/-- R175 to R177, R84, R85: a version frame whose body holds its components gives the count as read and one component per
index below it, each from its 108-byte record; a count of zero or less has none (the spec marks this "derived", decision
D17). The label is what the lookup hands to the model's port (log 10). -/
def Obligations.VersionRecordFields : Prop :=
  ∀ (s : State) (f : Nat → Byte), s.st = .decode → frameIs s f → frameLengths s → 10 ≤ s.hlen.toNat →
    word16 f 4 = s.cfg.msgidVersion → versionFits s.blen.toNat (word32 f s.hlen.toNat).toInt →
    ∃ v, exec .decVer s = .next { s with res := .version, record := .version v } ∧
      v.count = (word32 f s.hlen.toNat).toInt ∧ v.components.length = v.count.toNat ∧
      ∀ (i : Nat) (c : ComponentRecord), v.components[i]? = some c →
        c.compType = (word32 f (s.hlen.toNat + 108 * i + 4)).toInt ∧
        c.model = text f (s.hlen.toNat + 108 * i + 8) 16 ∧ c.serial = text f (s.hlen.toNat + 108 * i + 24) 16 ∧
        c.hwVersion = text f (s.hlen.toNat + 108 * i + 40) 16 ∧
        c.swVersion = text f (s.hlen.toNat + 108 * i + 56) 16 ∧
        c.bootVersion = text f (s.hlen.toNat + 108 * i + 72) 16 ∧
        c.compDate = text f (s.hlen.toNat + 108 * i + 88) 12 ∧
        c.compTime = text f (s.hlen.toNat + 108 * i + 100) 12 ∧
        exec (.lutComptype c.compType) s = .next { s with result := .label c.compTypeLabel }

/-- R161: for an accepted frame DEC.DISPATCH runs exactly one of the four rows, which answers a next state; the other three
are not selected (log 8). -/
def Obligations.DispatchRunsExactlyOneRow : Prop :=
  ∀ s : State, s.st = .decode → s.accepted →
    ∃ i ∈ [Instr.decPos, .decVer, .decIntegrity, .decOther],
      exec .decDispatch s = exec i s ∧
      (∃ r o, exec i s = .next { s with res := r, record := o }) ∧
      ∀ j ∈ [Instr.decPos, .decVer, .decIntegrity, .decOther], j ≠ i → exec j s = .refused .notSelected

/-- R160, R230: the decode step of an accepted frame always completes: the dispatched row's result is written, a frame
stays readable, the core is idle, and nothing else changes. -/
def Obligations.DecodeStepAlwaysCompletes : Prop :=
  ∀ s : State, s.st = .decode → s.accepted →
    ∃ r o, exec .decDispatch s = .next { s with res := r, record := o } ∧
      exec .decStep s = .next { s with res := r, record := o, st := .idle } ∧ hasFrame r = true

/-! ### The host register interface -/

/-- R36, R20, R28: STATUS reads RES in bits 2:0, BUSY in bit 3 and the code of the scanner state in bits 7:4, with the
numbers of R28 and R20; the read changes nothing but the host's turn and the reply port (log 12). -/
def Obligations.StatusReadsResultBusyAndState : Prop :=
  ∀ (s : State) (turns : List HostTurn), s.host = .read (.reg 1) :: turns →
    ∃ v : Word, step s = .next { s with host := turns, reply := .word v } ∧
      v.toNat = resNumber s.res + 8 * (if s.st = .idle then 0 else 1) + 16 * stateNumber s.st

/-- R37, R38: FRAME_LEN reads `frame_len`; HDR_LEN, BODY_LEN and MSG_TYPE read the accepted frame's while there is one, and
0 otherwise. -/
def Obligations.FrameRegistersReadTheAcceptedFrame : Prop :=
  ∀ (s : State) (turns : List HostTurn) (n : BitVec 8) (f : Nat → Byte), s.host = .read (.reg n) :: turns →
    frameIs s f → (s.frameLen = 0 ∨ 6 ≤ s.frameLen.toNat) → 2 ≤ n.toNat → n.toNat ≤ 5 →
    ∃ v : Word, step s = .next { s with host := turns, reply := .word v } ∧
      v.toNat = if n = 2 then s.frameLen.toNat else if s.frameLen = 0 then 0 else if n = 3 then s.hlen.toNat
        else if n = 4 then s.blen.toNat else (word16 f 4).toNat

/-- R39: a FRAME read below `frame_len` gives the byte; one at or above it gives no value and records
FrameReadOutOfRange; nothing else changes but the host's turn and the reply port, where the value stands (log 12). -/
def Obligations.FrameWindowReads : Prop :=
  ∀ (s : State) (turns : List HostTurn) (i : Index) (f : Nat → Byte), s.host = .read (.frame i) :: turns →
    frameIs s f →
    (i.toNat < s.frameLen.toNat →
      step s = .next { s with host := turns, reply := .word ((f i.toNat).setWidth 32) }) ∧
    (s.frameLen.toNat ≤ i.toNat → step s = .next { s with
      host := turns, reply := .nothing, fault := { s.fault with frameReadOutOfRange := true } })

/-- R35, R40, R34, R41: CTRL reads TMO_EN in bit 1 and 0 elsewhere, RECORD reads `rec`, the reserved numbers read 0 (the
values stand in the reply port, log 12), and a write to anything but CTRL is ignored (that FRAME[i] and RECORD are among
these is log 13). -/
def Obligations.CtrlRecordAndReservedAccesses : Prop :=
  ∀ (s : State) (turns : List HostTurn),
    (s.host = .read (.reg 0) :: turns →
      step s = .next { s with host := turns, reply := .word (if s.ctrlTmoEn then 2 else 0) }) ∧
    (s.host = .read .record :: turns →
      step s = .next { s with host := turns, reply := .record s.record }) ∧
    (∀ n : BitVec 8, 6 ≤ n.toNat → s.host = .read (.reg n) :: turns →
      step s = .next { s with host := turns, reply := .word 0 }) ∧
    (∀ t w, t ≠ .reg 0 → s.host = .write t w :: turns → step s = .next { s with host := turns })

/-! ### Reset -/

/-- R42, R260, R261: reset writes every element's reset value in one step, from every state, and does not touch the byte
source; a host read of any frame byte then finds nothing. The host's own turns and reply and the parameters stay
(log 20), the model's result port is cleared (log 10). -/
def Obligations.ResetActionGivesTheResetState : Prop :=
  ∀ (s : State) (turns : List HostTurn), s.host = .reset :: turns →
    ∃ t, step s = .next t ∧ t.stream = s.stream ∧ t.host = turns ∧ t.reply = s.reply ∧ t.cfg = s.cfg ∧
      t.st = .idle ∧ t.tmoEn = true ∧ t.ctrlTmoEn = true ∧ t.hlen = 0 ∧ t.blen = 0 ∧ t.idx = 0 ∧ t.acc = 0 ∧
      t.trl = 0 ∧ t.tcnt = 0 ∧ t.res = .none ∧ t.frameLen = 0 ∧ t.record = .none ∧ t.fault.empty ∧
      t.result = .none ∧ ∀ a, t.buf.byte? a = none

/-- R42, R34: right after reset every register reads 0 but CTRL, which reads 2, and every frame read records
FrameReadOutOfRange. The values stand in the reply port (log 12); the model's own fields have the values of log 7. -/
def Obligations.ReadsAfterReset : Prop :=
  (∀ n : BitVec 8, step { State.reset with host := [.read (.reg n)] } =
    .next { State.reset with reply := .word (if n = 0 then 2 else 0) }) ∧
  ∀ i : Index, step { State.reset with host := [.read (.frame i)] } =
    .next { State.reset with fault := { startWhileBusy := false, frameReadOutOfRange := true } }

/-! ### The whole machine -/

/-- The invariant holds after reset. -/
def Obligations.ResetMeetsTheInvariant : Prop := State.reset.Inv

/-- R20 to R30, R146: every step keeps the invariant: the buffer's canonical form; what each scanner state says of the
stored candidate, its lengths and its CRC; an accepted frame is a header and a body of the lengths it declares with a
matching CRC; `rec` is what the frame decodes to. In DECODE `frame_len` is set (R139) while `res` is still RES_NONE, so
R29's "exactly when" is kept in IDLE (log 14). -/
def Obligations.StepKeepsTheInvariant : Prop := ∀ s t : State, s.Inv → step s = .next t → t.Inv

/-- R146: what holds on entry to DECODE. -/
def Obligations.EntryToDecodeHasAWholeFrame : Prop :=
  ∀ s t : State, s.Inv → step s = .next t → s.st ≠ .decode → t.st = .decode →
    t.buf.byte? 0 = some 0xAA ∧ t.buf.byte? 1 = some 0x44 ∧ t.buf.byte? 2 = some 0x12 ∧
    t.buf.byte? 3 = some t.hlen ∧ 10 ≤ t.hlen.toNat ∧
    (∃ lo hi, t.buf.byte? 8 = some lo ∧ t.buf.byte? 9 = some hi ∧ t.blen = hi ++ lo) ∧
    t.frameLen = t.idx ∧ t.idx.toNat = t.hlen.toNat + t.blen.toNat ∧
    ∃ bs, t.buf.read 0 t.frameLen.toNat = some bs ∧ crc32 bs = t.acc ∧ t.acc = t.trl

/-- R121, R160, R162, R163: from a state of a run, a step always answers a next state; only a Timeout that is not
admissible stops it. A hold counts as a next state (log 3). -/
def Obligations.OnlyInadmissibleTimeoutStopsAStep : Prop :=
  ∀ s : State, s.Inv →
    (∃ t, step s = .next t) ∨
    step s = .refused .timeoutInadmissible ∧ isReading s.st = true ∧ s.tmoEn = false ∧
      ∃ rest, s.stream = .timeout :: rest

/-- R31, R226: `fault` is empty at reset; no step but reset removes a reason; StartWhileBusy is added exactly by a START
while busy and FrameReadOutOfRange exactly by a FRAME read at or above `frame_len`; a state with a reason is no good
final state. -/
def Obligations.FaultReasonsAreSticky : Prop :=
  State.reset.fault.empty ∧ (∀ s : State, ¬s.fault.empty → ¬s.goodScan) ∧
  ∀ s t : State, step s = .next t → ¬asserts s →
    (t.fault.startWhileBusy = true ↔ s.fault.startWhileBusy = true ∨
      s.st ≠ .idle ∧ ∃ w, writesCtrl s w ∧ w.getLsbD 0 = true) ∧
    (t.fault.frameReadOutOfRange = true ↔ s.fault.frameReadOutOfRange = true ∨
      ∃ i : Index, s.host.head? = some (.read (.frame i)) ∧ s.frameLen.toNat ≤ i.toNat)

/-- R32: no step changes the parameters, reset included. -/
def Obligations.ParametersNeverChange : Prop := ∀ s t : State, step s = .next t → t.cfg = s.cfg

================================

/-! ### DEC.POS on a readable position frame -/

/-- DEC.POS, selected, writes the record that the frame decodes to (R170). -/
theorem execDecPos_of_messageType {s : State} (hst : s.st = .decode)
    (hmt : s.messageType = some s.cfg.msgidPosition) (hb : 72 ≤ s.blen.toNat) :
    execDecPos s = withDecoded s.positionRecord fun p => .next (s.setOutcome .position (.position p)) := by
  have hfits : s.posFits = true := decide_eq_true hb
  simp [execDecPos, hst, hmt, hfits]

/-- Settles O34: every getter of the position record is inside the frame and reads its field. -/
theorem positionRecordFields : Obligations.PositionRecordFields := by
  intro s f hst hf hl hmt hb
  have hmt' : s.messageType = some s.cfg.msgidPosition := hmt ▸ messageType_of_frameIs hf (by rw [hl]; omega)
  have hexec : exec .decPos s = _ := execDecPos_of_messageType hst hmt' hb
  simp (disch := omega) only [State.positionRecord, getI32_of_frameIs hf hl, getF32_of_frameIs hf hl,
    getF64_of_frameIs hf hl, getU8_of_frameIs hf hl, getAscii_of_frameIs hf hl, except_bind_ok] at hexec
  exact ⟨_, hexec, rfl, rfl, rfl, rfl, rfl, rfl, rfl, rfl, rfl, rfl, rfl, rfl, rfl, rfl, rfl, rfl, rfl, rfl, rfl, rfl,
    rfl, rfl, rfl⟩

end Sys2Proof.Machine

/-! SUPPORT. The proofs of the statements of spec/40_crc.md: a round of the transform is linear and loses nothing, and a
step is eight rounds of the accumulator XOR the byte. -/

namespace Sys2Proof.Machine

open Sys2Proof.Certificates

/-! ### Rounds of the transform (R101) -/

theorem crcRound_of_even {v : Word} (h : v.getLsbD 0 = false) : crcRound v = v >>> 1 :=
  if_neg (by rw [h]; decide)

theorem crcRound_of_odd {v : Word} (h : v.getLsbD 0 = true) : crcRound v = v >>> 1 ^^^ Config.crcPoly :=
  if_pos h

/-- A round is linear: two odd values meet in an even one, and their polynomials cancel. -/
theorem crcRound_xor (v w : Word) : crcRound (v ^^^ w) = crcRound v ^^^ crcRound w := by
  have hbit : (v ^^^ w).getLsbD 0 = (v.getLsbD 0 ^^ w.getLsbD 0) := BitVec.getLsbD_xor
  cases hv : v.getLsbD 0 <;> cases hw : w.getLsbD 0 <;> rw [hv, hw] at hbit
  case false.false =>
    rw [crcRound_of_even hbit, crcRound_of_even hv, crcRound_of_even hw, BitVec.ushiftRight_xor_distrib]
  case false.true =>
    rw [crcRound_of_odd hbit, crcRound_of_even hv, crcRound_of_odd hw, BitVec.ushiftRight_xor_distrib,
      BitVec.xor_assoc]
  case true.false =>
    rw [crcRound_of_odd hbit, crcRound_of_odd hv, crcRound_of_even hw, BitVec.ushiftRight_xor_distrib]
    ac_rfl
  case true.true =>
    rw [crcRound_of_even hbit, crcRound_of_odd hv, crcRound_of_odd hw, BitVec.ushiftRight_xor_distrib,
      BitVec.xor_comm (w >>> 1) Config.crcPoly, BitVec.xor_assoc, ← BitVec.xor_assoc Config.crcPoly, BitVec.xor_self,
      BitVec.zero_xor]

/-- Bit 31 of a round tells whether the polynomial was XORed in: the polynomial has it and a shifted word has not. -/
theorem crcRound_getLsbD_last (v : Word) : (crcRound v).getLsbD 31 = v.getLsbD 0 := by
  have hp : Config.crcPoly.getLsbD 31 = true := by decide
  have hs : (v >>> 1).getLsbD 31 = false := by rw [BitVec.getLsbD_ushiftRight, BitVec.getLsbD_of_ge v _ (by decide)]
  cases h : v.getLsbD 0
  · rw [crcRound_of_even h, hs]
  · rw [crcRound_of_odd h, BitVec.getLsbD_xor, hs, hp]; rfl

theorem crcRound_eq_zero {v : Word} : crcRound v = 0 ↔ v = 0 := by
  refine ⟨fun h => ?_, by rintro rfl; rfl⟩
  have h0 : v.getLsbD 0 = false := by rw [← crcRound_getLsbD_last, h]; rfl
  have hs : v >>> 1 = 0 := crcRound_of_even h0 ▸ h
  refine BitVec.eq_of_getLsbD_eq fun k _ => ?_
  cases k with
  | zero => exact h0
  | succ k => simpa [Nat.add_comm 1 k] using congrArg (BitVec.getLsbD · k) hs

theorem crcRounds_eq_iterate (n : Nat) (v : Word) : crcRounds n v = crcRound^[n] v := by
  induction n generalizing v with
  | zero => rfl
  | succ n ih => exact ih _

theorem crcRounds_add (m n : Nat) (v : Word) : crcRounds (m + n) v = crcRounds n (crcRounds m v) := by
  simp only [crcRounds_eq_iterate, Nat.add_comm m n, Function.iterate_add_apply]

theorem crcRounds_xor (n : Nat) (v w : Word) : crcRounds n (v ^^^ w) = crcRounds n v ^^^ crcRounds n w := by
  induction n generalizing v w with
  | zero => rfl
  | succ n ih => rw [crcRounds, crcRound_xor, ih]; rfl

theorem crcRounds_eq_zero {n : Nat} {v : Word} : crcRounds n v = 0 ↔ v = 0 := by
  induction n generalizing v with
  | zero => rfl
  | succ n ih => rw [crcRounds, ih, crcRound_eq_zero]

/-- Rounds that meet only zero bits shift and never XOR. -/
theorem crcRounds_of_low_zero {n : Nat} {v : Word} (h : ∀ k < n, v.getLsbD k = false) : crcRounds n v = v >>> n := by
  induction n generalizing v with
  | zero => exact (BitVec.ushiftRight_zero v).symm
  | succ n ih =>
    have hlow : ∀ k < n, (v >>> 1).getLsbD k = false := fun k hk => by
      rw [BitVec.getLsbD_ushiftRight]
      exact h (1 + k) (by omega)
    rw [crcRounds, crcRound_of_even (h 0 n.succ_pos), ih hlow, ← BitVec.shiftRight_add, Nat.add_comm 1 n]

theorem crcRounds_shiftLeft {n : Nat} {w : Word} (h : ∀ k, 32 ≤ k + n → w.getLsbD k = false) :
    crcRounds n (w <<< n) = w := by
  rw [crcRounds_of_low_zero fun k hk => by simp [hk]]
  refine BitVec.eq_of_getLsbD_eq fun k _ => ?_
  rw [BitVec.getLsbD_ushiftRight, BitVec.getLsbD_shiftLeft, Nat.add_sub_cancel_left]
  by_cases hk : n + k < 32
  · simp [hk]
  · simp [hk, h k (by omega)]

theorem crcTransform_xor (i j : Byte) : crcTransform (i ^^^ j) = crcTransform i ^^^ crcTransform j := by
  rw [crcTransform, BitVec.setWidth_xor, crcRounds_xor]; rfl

================================

Take the stretch of lines above from the one containing "frameIs s f → (s.frameLen" through the one containing "### Reset -/" and repeat it exactly, adding no other line.

    frameIs s f → (s.frameLen = 0 ∨ 6 ≤ s.frameLen.toNat) → 2 ≤ n.toNat → n.toNat ≤ 5 →
    ∃ v : Word, step s = .next { s with host := turns, reply := .word v } ∧
      v.toNat = if n = 2 then s.frameLen.toNat else if s.frameLen = 0 then 0 else if n = 3 then s.hlen.toNat
        else if n = 4 then s.blen.toNat else (word16 f 4).toNat

/-- R39: a FRAME read below `frame_len` gives the byte; one at or above it gives no value and records
FrameReadOutOfRange; nothing else changes but the host's turn and the reply port, where the value stands (log 12). -/
def Obligations.FrameWindowReads : Prop :=
  ∀ (s : State) (turns : List HostTurn) (i : Index) (f : Nat → Byte), s.host = .read (.frame i) :: turns →
    frameIs s f →
    (i.toNat < s.frameLen.toNat →
      step s = .next { s with host := turns, reply := .word ((f i.toNat).setWidth 32) }) ∧
    (s.frameLen.toNat ≤ i.toNat → step s = .next { s with
      host := turns, reply := .nothing, fault := { s.fault with frameReadOutOfRange := true } })

/-- R35, R40, R34, R41: CTRL reads TMO_EN in bit 1 and 0 elsewhere, RECORD reads `rec`, the reserved numbers read 0 (the
values stand in the reply port, log 12), and a write to anything but CTRL is ignored (that FRAME[i] and RECORD are among
these is log 13). -/
def Obligations.CtrlRecordAndReservedAccesses : Prop :=
  ∀ (s : State) (turns : List HostTurn),
    (s.host = .read (.reg 0) :: turns →
      step s = .next { s with host := turns, reply := .word (if s.ctrlTmoEn then 2 else 0) }) ∧
    (s.host = .read .record :: turns →
      step s = .next { s with host := turns, reply := .record s.record }) ∧
    (∀ n : BitVec 8, 6 ≤ n.toNat → s.host = .read (.reg n) :: turns →
      step s = .next { s with host := turns, reply := .word 0 }) ∧
    (∀ t w, t ≠ .reg 0 → s.host = .write t w :: turns → step s = .next { s with host := turns })

/-! ### Reset -/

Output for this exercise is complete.